Sunday, November 27, 2011

I am getting pretty sick and tired of this whole “99 percent thing.” I have no idea why the Occupy movement thinks the world breaks down between the top one percent and the rest of us. I suggest that a closer look at income shows the distinctions are far more complex than these idiots use to sell their swill.

I assume when they rail against the top one percent they mean by net worth. According to the New York Times, the bottom of the top one percent is worth over $19 million. That is a lot of money, but I suggest, the people who are worth $19 million dollars have very little in common with Occupy Wall Street hero Steve Jobs, whose net worth was estimated at over $8 billion in 2010. I am not suggesting a net worth of $19 million is insignificant, but I am sure a lot of that wealth for many millionaires is tied up in a family business. Those at the bottom of the one percent do not take private jets, control voting shares in publicly held companies, or manipulate commodities prices. Most of them, I bet, are very well off, probably working-class people who struck it big by working hard and being smart.

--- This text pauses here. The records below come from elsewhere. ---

/-- A request past the check fails. -/
def failTxn (t : Txn) (rc : Byte) (s : Device) : Device := failReq t.pkt rc (dropTxn t.id s)

def failTxns (p : Txn → Bool) (rc : Byte) (s : Device) : Device :=
  (s.mem.txns.filter p).foldl (fun s t => failTxn t rc s) s

/-- The renewals of a region end; the reads of an engine and the writes that they carried fail. -/
def failRenewals (idx : Nat) (rc : Byte) (s : Device) : Device :=
  (s.mem.renews.filter fun x => x.region = idx).foldl (fun s x =>
    let s := x.tags.foldl (fun s p => failReq p rc s) (dropReads x.id s)
    match x.answer with
    | some a => failReq a.1 rc s
    | none => s) s

/-- The Region Table entry no longer belongs to a running operation (R304). -/
def Region.settled (r : Region) : Region := { r with newKeyId := 0, newGen := 0, rate := 0 }

/-- The region becomes POISONED (R317). An entry with key ID 0 cannot be poisoned. -/
def poisonRegion (idx cause : Nat) (s : Device) : Device :=
  let r := regionAt s idx
  if r.keyId = 0 ∨ r.st = .poisoned ∨ r.st = .free then s
  else
    let s := setRegion idx { r.settled with st := .poisoned, poison := cause } { s with mem := { s.mem with due := s.mem.due ++ [idx] } }
    let s := failRenewals idx rcPoisoned (failTxns (fun t => t.region = some idx) rcPoisoned s)
    selfRec 0x0A idx 0x8009 0 0 cause (stopTillers idx s)

/-- A failure in the metadata or the data of an area (R313, R314, R316): counted, a security event, and poison. -/
def areaFails (idx inst cause : Nat) (s : Device) : Device :=
  let s := { s with mem := { s.mem with
    dataInteg := if cause = 1 then satAdd 8 s.mem.dataInteg 1 else s.mem.dataInteg
    metaInteg := if cause = 2 ∨ cause = 3 ∨ cause = 7 then satAdd 8 s.mem.metaInteg 1 else s.mem.metaInteg } }
  poisonRegion idx cause (regionEvent inst idx s)

/-! ## Writes of lines -/

def memStop (ch : Nat) : Nat := if ch < 12 then 0 else 1

def schedHigh (x : Chan) : Nat := let h := (x.sched.extractLsb' 0 7).toNat; if h = 0 then 1 else Nat.min h 64
def schedLow (x : Chan) : Nat := Nat.min (x.sched.extractLsb' 8 7).toNat (schedHigh x - 1)
def schedAge (x : Chan) : Nat := (x.sched.extractLsb' 16 8).toNat * 1000
def schedBypass (x : Chan) : Nat := let b := (x.sched.extractLsb' 24 4).toNat; if b = 0 then 1 else b

/-- A queued write is older than WR_AGE. -/
def agedWrite (now : Nat) (x : Chan) : Bool := schedAge x ≠ 0 && x.wr.any fun e => decide (e.time + schedAge x < now)

/-- The drain of R280 begins and ends. -/
def Chan.drainState (now : Nat) (x : Chan) : Chan :=
  if x.draining then { x with draining := !(decide (x.wr.length ≤ schedLow x) && !agedWrite now x) }
  else { x with draining := decide (schedHigh x ≤ x.wr.length) || agedWrite now x }

def putWr (e : WrEntry) (l : List WrEntry) : List WrEntry :=
  l.map fun (x : WrEntry) => if x.line = e.line then { x with data := e.data, ctx := e.ctx, keyId := e.keyId } else x

/-- Lines that wait enter the write queue while it has room. -/
def Chan.takeHeld (now : Nat) (c : Chan) : Chan :=
  let n := 64 - c.wr.length
  { c with wr := c.wr ++ (c.held.take n).map (fun (e : WrEntry) => { e with time := now }), held := c.held.drop n }

/-- A line enters the write queue; one that matches a queued line replaces its data and keeps its place (R279). DEDUCED (log 58). -/
def enqueueWrite (ch line : Nat) (data : List Byte) (x : Option Seal) (key : Nat) (s : Device) : Device :=
  let e : WrEntry := { line, data, ctx := x, keyId := key, time := devNs s, passed := 0 }
  modCh ch (fun (c : Chan) =>
    let c : Chan := if c.wr.any (fun y => y.line = line) then { c with wr := putWr e c.wr }
      else if c.held.any (fun y => y.line = line) then { c with held := putWr e c.held }
      else { c with held := c.held ++ [e] }
    (c.takeHeld (devNs s)).drainState (devNs s)) s

/-- The line of a device address is written. -/
def writeAt (a : Nat) (data : List Byte) (x : Option Seal) (key : Nat) (s : Device) : Device :=
  match memWindow s a with
  | none => s
  | some w => let (ch, c) := w.map a; enqueueWrite ch (c / 64) data x key s

/-- The line of a device address as it stands. -/
def lineAt (s : Device) (a : Nat) : Line :=
  match memWindow s a with
  | none => .blank
  | some w => let (ch, c) := w.map (a / 64 * 64); asFilled s a (currentLine s ch (c / 64))

end Sys2Proof.Machine
end

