-- ==== Sys2Proof/Machine/Links.lean ====
section
/-! DEFINITION. Die links: frames, replay, sideband messages, wire tests, grafts, retirement, failure, capabilities,
LINK_STATUS and the D2D registers (chapter "Die links"). -/
namespace Sys2Proof.Machine
open Sys2Proof

/-! ## Links and strands (R334, R343) -/

def linkAt (s : Device) (l : Nat) : Link := s.d2d.links.get Link.reset l
def setLink (l : Nat) (x : Link) (s : Device) : Device := { s with d2d := { s.d2d with links := s.d2d.links.set Link.reset l x } }
def modLink (l : Nat) (f : Link → Link) (s : Device) : Device := setLink l (f (linkAt s l)) s

def isHubLink (l : Nat) : Bool := decide (l < 8)
def strandCount (l : Nat) : Nat := if isHubLink l then 16 else 8
def minStrands (l : Nat) : Nat := if isHubLink l then 8 else 4

def Link.strand (x : Link) (d n : Nat) : Strand := x.strands.get Strand.reset (d * 16 + n)
def Link.setStrand (x : Link) (d n : Nat) (t : Strand) : Link := { x with strands := x.strands.set Strand.reset (d * 16 + n) t }

def workList (l : Nat) (x : Link) (d : Nat) : List Nat :=
  if x.mode = .up then (List.range (strandCount l)).filter fun n => (x.strand d n).st = .working else []
def workCount (l : Nat) (x : Link) (d : Nat) : Nat := (workList l x d).length
def fabReq (x : Link) (d : Nat) : Nat := if d = 0 then x.fab0 else x.fab1
/-- F of R343. -/
def fabCount (l : Nat) (x : Link) (d : Nat) : Nat := Nat.min (fabReq x d) (workCount l x d / 2)
def isFabStrand (l : Nat) (x : Link) (d n : Nat) : Bool := ((workList l x d).take (fabCount l x d)).contains n
def notRetired (l : Nat) (x : Link) (d : Nat) : Nat :=
  if x.mode = .down then 0 else maskOf ((List.range (strandCount l)).map fun n => (x.strand d n).st ≠ .retired)

/-- LINK_STATE.STATE. -/
def linkStateNo (l : Nat) (x : Link) : Nat :=
  match x.mode with
  | .down => 0
  | .failed => 3
  | .up => if [0, 1].any fun d => (List.range (strandCount l)).any fun n => (x.strand d n).st = .retired then 2 else 1

/-- Adopts a new link state and notes the time of a change of STATE, W or F. -/
def putLink (l : Nat) (x : Link) (s : Device) : Device :=
  let o := linkAt s l
  let fig (y : Link) : List Nat := [linkStateNo l y, workCount l y 0, workCount l y 1, fabCount l y 0, fabCount l y 1]
  setLink l (if fig o = fig x then x else { x with tChange := devNs s }) s

def rpl64 (s : Device) : Bool := s.d2d.cap.getLsbD 32
def bufDepth (s : Device) : Nat := if rpl64 s then 64 else 32

/-! ## CRC (R336, R338) -/

/-- One bit through the CRC register of a frame. DEDUCED (log 69). -/
def crcStep (c : Word16) (b : Bool) : Word16 :=
  let top := xor (c.getLsbD 15) b
  (c <<< 1) ^^^ (if top then 0x8BB7 else 0)

/-- CRC-16 over bits in the order given. -/
def crc16 (bits : List Bool) : Word16 := bits.foldl crcStep 0xFFFF

def bitsOf (w : Nat) (v : Nat) : List Bool := (List.range w).map fun i => bitAt v i

/-- Frame bits [255:240] hold the CRC of the payload and SEQ. -/
def frameOk (frame : BitVec 256) (seq : Byte) : Bool :=
  crc16 (bitsOf 240 frame.toNat ++ bitsOf 8 seq.toNat) = frame.extractLsb' 240 16

/-- Bits [47:0] of a message of a type. -/
def sbBits (type : Nat) (m : SbMsg) : Nat := type + place m.sub.toNat 4 + place m.body.toNat 8
def sbCrc (type : Nat) (m : SbMsg) : Word16 := crc16 (bitsOf 48 (sbBits type m))

/-- One of the copies sent on the groups of a direction is good (R337). -/
def sbGood (s : Device) (l d type : Nat) (m : SbMsg) : Bool :=
  let x := linkAt s l
  x.mode ≠ .failed
    && ((!x.sbLost.contains (d * 2) && m.crc0 = sbCrc type m) || (!x.sbLost.contains (d * 2 + 1) && m.crc1 = sbCrc type m))

/-- Sends a sideband message in a direction. -/
def sbSend (d type sub : Nat) (body : Nat) (x : Link) : Link :=
  let m : SbMsg := { sub := BitVec.ofNat 4 sub, body := BitVec.ofNat 40 body, crc0 := 0, crc1 := 0 }
  let v := BitVec.ofNat 64 (sbBits type m + place (sbCrc type m).toNat 48)
  if d = 0 then { x with msg0 := v } else { x with msg1 := v }

/-- The ACK of a group of strands of direction `d` travels the other way. -/
def sendAck (d g : Nat) (x : Link) : Link :=
  let body := (List.range 4).foldl (fun a i => a + place (((x.strand d (4 * g + i)).expect - 1).toNat) (8 * i)) 0
  let x := sbSend (1 - d) 1 g body x
  (List.range 4).foldl (fun x i => x.setStrand d (4 * g + i) { x.strand d (4 * g + i) with unacked := 0 }) x

/-! ## Grafts and retirement (R345 to R349) -/

/-- GRAFT of R358. -/
def graftReg (t : Strand) : Nat :=
  t.wire0.toNat + bit t.src0 6 + bit t.bad0 7 + place t.wire1.toNat 8 + bit t.src1 14 + bit t.bad1 15 + bit (t.st = .retired) 16
    + place t.cause.toNat 17

def linkObj (l d n : Nat) : Nat := l + place d 4 + place n 5
def linkSrc (l : Nat) : Source := .link (Fin.ofNat 14 l)

/-- The bytes of units that wait on a strand, as the payloads that carry them; the last is filled with a pad unit (R344). -/
def unitLoads (n : Nat) : Nat → List Byte → List Load
  | 0, _ => []
  | f + 1, bs => if bs.isEmpty then [] else { stream := n, fab := false, bits := BitVec.ofNat 240 (ofLe (sliceBytes bs 0 30)) } :: unitLoads n f (bs.drop 30)

/-- Every payload that a strand has still to deliver, in order: unacknowledged frames, payloads taken over, and the units that wait. -/
def Strand.owed (n : Nat) (t : Strand) : List Load := t.buf.map (·.load) ++ t.todo ++ unitLoads n (t.txq.length / 30 + 1) t.txq

/-- What a quiesced strand has not had acknowledged goes to the next working strand of its kind, ahead of that strand's own traffic
(R347 step 2). The units that wait go with it, so that each packet stays on one strand. DEDUCED (log 128). -/
def moveFrames (l d n : Nat) (fab : Bool) (x : Link) : Link :=
  let t := x.strand d n
  let same := (workList l x d).filter fun k => k ≠ n && (isFabStrand l x d k) = fab
  let into := ((same.filter fun k => n < k) ++ same ++ (workList l x d).filter (· ≠ n)).head?
  match into with
  | none => x
  | some k =>
    let u := x.strand d k
    let x := x.setStrand d k { u with todo := t.owed n ++ u.todo }
    x.setStrand d n { t with buf := [], resend := [], todo := [], txq := [] }

/-- Takes a strand out of service and hands its frames on. -/
def quiesce (l d n : Nat) (st : StrandSt) (x : Link) : Link :=
  let fab := isFabStrand l x d n
  moveFrames l d n fab (x.setStrand d n { x.strand d n with st := st })

/-- Another strand of the direction is quiesced (R349). -/
def directionBusy (l : Nat) (x : Link) (d n : Nat) : Bool :=
  (List.range (strandCount l)).any fun k => k ≠ n && ((x.strand d k).st = .testing || (x.strand d k).st = .grafting)

/-- Records faulty wires: spares are marked, and the wires that need a spare are listed. -/
def noteWires (ws : List Nat) (t : Strand) : Strand × List Nat :=
  let t := { t with bad0 := t.bad0 || ws.contains 33, bad1 := t.bad1 || ws.contains 34 }
  let fresh := (ws.eraseDups).filter fun w => decide (w ≤ 32) && t.wire0.toNat ≠ w && t.wire1.toNat ≠ w
  let again := (if t.bad0 && t.wire0 ≠ 63 && t.wire1.toNat ≠ t.wire0.toNat then [t.wire0.toNat] else [])
    ++ (if t.bad1 && t.wire1 ≠ 63 && t.wire0.toNat ≠ t.wire1.toNat then [t.wire1.toNat] else [])
  (t, fresh ++ again)

/-- Gives spares to wires, SP0 first; `none` where the sound spares do not suffice. -/
def giveSpares (fuse : Bool) : List Nat → Strand → Option Strand
  | [], t => some t
  | w :: ws, t =>
    if t.wire0 = 63 && !t.bad0 then giveSpares fuse ws { t with wire0 := BitVec.ofNat 6 w, src0 := fuse }
    else if t.wire1 = 63 && !t.bad1 then giveSpares fuse ws { t with wire1 := BitVec.ofNat 6 w, src1 := fuse }
    else none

Looking at the top one percent by income is even more revealing. The 99th percentile income is a little over $500,000. Now half a million dollars a year is nothing to scoff at, and is obviously a significant multiple of anything I have ever made. (I guess that puts me in the 99 percent the Occupiers want to help.) But really, does making $500,000 put wage earners in the same class as say the chairman of General Electric who has made at least 10 times that amount in each of the past three years? Or to put it in terms I can relate to, the bottom of the top one percent is Brett Gardner, the top is A-Rod.

I suggest that someone making $500,000 a year (especially in New York where the prices are absurd) has a lot more in common than the average Occupy Wall Street protestor, than their phony supporters Graham Nash and Alec Baldwin. Well-paid wage earners still worry about their retirement, probably take the subway, and wonder how they will pay for private schools. Of course they have many more resources than most of us, but I expect their lives in many respects are more middle-class than first class.

Any movement that wants to put a wage earner, even a high one who makes $500,000, in the same group as Warren Buffet is either being deliberately obtuse or selling sophistry. So while their watchword of “We are the 99 percent” is catchy and makes for good headlines, and I suppose, makes it easy to chant outside the windows of people trying to sleep, it completely obscures real life.

It is always a little difficult to criticize the philosophy of this “movement” because they pride themselves on having none. Without taking a stand on anything, except being against a plethora of world woes from hunger, to war, to “corporate greed,” to excessive tuition, to police brutality, they allow themselves to criticize hard-working members of the 99 percent, like police officers and government servants, but deify Mark Zuckerberg. Most of us in the 99 percent, while acknowledging the world is not perfect and that corporations often abuse their power and need regulation, do not think the answer is some vague “movement” with no answers, no solutions, no desire to seek solutions, and which appears to exist at this point only to allow those who have their own agendas (anarchists, college students, hipster singers, bleeding hearts, and the chronically unemployed to name a few) a chance to get media attention by causing problems for the very people they profess to want to help.

One of the Philadelphia protestors in today’s New York Times said he wanted to move to a high profile spot after they get evicted from their current location so “a lot more of the right kind of people get annoyed.” I assume the “right kind of people” are the one percent. No desire to get across a message, make a point, offer any solutions. Their agenda is the same as your irritant child whining about having to clean his room. In the meantime significant public dollars are being expended to control their behavior. I am sure convicted felons like David Crosby are very proud.